Виктор Андреевич добился того, что она перестала смеяться, что она стала похожей на унылую, рано постаревшую бабёнку, перестала чего-то хотеть и куда-то ходить и о чём-то мечтать, но это противостояние с цветами заставило его почувствовать себя беспомощным – он будто встретился с самим дьяволом, хотя Виктор Андреевич был атеистом, и любое упоминание о Боге он обязательно высмеивал, но дьявольская улыбочка снохи, которую, собственно, наклеили на её лицо они же сами, повергала Баринова-ст. в трепет, какой наступает перед известием о скорой кончине.

Нет, пусть идёт лесом, а измываться сейчас можно над любой продавщицей, дай бог здоровья тому, кто издал закон в защиту прав потребителей. Он признал своё поражение, когда понял, что они её ломали-ломали, но так и не сломали, но факт поражения не пошёл ему на пользу.

21 августа 2017 года Баринов-ст. погибнет при взрыве газового котла на нижнем уровне собственного коттеджа.

Марины Константиновны в этот день не будет дома, последние годы летом она жила на даче в одиночестве, и, случалось, что только зять навещал её в ветшающем особнячке.

Наталья Викторовна и Шохин будут отдыхать на Кипре, и, когда они вернутся, коттедж (то, что от него уцелело) будет полностью разграблен, а Лиза, на беду случившаяся в тот злополучный день в гостях у деда (в апреле ей исполнилось восемнадцать, и родители отселили её в бывшую квартиру Баринова-мл.), получила сильные ожоги груди и шеи.

Будь Виктор Андреевич мудрее, он бы отступил, но отступление было для него ещё хуже поражения, и он напрягал извилины в поисках выхода из неприятного положения.
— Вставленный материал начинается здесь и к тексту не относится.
/-! A change of the field `bar`. -/

@[simp] theorem State.modBar_die (s : State) (f : BarUnit → BarUnit) : (s.modBar f).die = s.die := rfl
@[simp] theorem State.modBar_cores (s : State) (f : BarUnit → BarUnit) : (s.modBar f).cores = s.cores := rfl
@[simp] theorem State.modBar_cdr (s : State) (f : BarUnit → BarUnit) : (s.modBar f).cdr = s.cdr := rfl
@[simp] theorem State.modBar_dram (s : State) (f : BarUnit → BarUnit) : (s.modBar f).dram = s.dram := rfl
@[simp] theorem State.modBar_chk (s : State) (f : BarUnit → BarUnit) : (s.modBar f).chk = s.chk := rfl
@[simp] theorem State.modBar_stage (s : State) (f : BarUnit → BarUnit) : (s.modBar f).stage = s.stage := rfl
@[simp] theorem State.modBar_stageBad (s : State) (f : BarUnit → BarUnit) : (s.modBar f).stageBad = s.stageBad := rfl
@[simp] theorem State.modBar_csram (s : State) (f : BarUnit → BarUnit) : (s.modBar f).csram = s.csram := rfl
@[simp] theorem State.modBar_flash (s : State) (f : BarUnit → BarUnit) : (s.modBar f).flash = s.flash := rfl
@[simp] theorem State.modBar_xflash (s : State) (f : BarUnit → BarUnit) : (s.modBar f).xflash = s.xflash := rfl
@[simp] theorem State.modBar_caches (s : State) (f : BarUnit → BarUnit) : (s.modBar f).caches = s.caches := rfl
@[simp] theorem State.modBar_tempo (s : State) (f : BarUnit → BarUnit) : (s.modBar f).tempo = s.tempo := rfl
@[simp] theorem State.modBar_chorus (s : State) (f : BarUnit → BarUnit) : (s.modBar f).chorus = s.chorus := rfl
@[simp] theorem State.modBar_mc (s : State) (f : BarUnit → BarUnit) : (s.modBar f).mc = s.mc := rfl
@[simp] theorem State.modBar_echo (s : State) (f : BarUnit → BarUnit) : (s.modBar f).echo = s.echo := rfl
@[simp] theorem State.modBar_rings (s : State) (f : BarUnit → BarUnit) : (s.modBar f).rings = s.rings := rfl
@[simp] theorem State.modBar_bm (s : State) (f : BarUnit → BarUnit) : (s.modBar f).bm = s.bm := rfl
@[simp] theorem State.modBar_boot (s : State) (f : BarUnit → BarUnit) : (s.modBar f).boot = s.boot := rfl
@[simp] theorem State.modBar_duet (s : State) (f : BarUnit → BarUnit) : (s.modBar f).duet = s.duet := rfl
@[simp] theorem State.modBar_refrain (s : State) (f : BarUnit → BarUnit) : (s.modBar f).refrain = s.refrain := rfl
@[simp] theorem State.modBar_health (s : State) (f : BarUnit → BarUnit) : (s.modBar f).health = s.health := rfl
@[simp] theorem State.modBar_trace (s : State) (f : BarUnit → BarUnit) : (s.modBar f).trace = s.trace := rfl
@[simp] theorem State.modBar_io (s : State) (f : BarUnit → BarUnit) : (s.modBar f).io = s.io := rfl
@[simp] theorem State.modBar_pwr (s : State) (f : BarUnit → BarUnit) : (s.modBar f).pwr = s.pwr := rfl
@[simp] theorem State.modBar_free (s : State) (f : BarUnit → BarUnit) : (s.modBar f).free = s.free := rfl
@[simp] theorem State.modBar_pending (s : State) (f : BarUnit → BarUnit) : (s.modBar f).pending = s.pending := rfl
@[simp] theorem State.modBar_bar (s : State) (f : BarUnit → BarUnit) : (s.modBar f).bar = f s.bar := rfl

/-! A change of the field `tempo`. -/

@[simp] theorem State.modTempo_die (s : State) (f : Tempo → Tempo) : (s.modTempo f).die = s.die := rfl
@[simp] theorem State.modTempo_cores (s : State) (f : Tempo → Tempo) : (s.modTempo f).cores = s.cores := rfl
@[simp] theorem State.modTempo_cdr (s : State) (f : Tempo → Tempo) : (s.modTempo f).cdr = s.cdr := rfl
@[simp] theorem State.modTempo_dram (s : State) (f : Tempo → Tempo) : (s.modTempo f).dram = s.dram := rfl
@[simp] theorem State.modTempo_chk (s : State) (f : Tempo → Tempo) : (s.modTempo f).chk = s.chk := rfl
@[simp] theorem State.modTempo_stage (s : State) (f : Tempo → Tempo) : (s.modTempo f).stage = s.stage := rfl
@[simp] theorem State.modTempo_stageBad (s : State) (f : Tempo → Tempo) : (s.modTempo f).stageBad = s.stageBad := rfl
@[simp] theorem State.modTempo_csram (s : State) (f : Tempo → Tempo) : (s.modTempo f).csram = s.csram := rfl
@[simp] theorem State.modTempo_flash (s : State) (f : Tempo → Tempo) : (s.modTempo f).flash = s.flash := rfl
@[simp] theorem State.modTempo_xflash (s : State) (f : Tempo → Tempo) : (s.modTempo f).xflash = s.xflash := rfl
@[simp] theorem State.modTempo_caches (s : State) (f : Tempo → Tempo) : (s.modTempo f).caches = s.caches := rfl
@[simp] theorem State.modTempo_bar (s : State) (f : Tempo → Tempo) : (s.modTempo f).bar = s.bar := rfl
@[simp] theorem State.modTempo_chorus (s : State) (f : Tempo → Tempo) : (s.modTempo f).chorus = s.chorus := rfl
@[simp] theorem State.modTempo_mc (s : State) (f : Tempo → Tempo) : (s.modTempo f).mc = s.mc := rfl
@[simp] theorem State.modTempo_echo (s : State) (f : Tempo → Tempo) : (s.modTempo f).echo = s.echo := rfl
@[simp] theorem State.modTempo_rings (s : State) (f : Tempo → Tempo) : (s.modTempo f).rings = s.rings := rfl
@[simp] theorem State.modTempo_bm (s : State) (f : Tempo → Tempo) : (s.modTempo f).bm = s.bm := rfl
@[simp] theorem State.modTempo_boot (s : State) (f : Tempo → Tempo) : (s.modTempo f).boot = s.boot := rfl
@[simp] theorem State.modTempo_duet (s : State) (f : Tempo → Tempo) : (s.modTempo f).duet = s.duet := rfl
@[simp] theorem State.modTempo_refrain (s : State) (f : Tempo → Tempo) : (s.modTempo f).refrain = s.refrain := rfl
@[simp] theorem State.modTempo_health (s : State) (f : Tempo → Tempo) : (s.modTempo f).health = s.health := rfl
@[simp] theorem State.modTempo_trace (s : State) (f : Tempo → Tempo) : (s.modTempo f).trace = s.trace := rfl
@[simp] theorem State.modTempo_io (s : State) (f : Tempo → Tempo) : (s.modTempo f).io = s.io := rfl
@[simp] theorem State.modTempo_pwr (s : State) (f : Tempo → Tempo) : (s.modTempo f).pwr = s.pwr := rfl
@[simp] theorem State.modTempo_free (s : State) (f : Tempo → Tempo) : (s.modTempo f).free = s.free := rfl
@[simp] theorem State.modTempo_pending (s : State) (f : Tempo → Tempo) : (s.modTempo f).pending = s.pending := rfl
@[simp] theorem State.modTempo_tempo (s : State) (f : Tempo → Tempo) : (s.modTempo f).tempo = f s.tempo := rfl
Собственно, выход он уже нашёл: наипростейший из всех выходов - смерть снохи, но реализация поставила его в тупик.

Более простой способ – развод – ему не нравился. Во-первых, какая-то тварь придумала и ввела в употребление этот грабительский термин – «долевая собственность!» Именно половина квартиры, купленной «младшим детям», принадлежали снохе и её дочери Маргарите, по одной четвёртой на каждую.

Баринов-ст. не верил, что, дойди дело до развода, сноха так просто уступит принадлежащее ей не по моральному праву, но по закону. Конечно, если при разводе дочь останется с отцом, этой дряни можно будет выплатить по кадастровой стоимости тысяч сто пятьдесят, вот это уже теплее.

Но как посеять в семье разлад? Самым страшным было то, что Баринов-мл. жену, не смотря на то, что вытирал о неё ноги, любил, гулящей она не была, даже по магазинам ходила с мужем, ребёнком занималась как надо, возила в бассейн, а свекровь без неё на рынке жизни не чаяла.

Во-вторых, разведясь, сноха исчезнет из поля его зрения, и он едва ли узнает о всех сбывшихся проклятиях, которыми он осыпал её в эту ночь.

Виктор Андреевич закусил угол одеяла. Что, что же делать?

Наутро он посоветовался с женой, и Марина Константиновна пообещала «решить проблему по-женски», хотя, кто ещё будет так математически выверено продёргивать на даче морковку? Согласие на вычёркивание Лины из жизни семьи далось ей нелегко.

Во-первых, Айлин ни разу не сделала ей ничего плохого. Многое из того, что могла бы помочь сделать дочь, безропотно делала сноха. Во-вторых, сама девушка к ней тянулась, росла-то без матери, с бабкой, «мамой Мариной» её называла совершенно искренне, сын, в конце концов, был пристроен: обут, одет, накормлен, носки без дырок, замки на курточках целые, перчатки, носовой платок, всё при нём.

Можно сказать, с души Марины Константиновны груз свалился, когда сын, наконец-то объявил, что женится. Она, правда, боялась, что приведёт какую-нибудь прошмандовку, как Сусанну эту узкобёдрую, которая рассаду перца от рассады помидора не отличит, но обошлось.

Наталья Викторовна сломила уверенность матери, использовав объяснение причин собственных несчастий, вошедшей в моду и набирающей обороты популярности, обыкновенной порчей со стороны.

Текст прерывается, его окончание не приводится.